▶ _Dataset excerpts_
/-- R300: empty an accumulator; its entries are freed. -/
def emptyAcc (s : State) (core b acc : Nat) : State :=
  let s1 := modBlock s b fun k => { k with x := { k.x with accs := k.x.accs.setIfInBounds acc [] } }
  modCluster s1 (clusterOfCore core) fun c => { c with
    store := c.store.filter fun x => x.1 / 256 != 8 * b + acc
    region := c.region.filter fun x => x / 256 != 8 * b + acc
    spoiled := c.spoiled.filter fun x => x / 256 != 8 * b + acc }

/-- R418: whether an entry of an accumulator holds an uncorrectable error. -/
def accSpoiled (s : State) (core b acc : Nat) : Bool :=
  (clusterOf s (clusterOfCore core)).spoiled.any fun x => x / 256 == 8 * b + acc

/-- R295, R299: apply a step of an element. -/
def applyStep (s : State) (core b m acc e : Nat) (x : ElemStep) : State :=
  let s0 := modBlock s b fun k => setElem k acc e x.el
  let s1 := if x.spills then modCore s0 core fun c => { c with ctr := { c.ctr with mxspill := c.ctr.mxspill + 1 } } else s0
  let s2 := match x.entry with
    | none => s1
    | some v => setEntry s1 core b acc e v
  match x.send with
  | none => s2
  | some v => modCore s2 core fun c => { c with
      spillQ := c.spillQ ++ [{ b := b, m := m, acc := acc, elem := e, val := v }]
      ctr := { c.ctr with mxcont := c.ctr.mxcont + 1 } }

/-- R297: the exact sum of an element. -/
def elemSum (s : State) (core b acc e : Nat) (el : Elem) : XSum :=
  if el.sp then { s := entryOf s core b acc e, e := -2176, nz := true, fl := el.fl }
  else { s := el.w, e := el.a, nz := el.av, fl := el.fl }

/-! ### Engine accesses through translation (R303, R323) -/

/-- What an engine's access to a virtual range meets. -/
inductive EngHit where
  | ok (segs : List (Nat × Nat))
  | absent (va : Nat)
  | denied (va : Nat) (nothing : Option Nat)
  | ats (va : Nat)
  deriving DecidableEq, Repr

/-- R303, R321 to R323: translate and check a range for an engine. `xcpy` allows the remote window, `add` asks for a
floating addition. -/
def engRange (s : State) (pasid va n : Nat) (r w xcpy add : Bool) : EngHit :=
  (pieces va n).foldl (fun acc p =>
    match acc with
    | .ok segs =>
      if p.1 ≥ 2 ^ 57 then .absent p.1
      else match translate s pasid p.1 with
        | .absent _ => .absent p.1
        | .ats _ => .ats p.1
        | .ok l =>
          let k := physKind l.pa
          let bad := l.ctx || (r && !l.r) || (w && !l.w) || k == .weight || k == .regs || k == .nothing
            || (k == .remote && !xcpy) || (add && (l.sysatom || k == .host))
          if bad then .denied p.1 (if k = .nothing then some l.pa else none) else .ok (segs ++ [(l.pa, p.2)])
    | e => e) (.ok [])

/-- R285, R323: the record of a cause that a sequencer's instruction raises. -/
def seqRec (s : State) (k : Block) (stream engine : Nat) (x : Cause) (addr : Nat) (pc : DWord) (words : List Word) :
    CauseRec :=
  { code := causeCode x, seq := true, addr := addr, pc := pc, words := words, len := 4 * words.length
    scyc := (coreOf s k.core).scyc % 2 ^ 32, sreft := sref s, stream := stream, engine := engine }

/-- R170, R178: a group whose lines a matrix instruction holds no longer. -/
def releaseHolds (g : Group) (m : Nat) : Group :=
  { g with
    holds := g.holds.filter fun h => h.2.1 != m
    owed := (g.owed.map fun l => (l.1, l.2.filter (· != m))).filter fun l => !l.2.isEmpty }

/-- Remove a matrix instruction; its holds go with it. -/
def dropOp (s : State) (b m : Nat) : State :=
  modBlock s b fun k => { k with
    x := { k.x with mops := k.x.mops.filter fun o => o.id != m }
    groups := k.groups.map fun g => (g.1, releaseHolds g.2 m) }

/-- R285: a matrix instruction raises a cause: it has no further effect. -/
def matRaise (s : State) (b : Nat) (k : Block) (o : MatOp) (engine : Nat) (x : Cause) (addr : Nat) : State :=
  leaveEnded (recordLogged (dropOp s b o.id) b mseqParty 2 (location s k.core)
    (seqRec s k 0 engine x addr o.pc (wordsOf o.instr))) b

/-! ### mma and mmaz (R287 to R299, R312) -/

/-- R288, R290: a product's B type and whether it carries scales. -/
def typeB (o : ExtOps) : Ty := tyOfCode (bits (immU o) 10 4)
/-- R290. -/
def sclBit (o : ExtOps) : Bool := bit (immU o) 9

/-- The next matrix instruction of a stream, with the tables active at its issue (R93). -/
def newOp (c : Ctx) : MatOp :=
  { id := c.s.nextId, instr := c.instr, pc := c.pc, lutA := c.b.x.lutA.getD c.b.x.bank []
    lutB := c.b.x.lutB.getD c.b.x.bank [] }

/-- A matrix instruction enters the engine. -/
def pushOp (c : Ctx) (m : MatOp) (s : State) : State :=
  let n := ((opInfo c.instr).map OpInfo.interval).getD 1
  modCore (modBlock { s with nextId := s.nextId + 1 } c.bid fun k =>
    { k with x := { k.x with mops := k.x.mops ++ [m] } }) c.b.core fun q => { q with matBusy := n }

▶ _What you are asked to do_
Check every line in the entries for the word "match". State how many have it, with no other text.

▶ _Response to the task_
4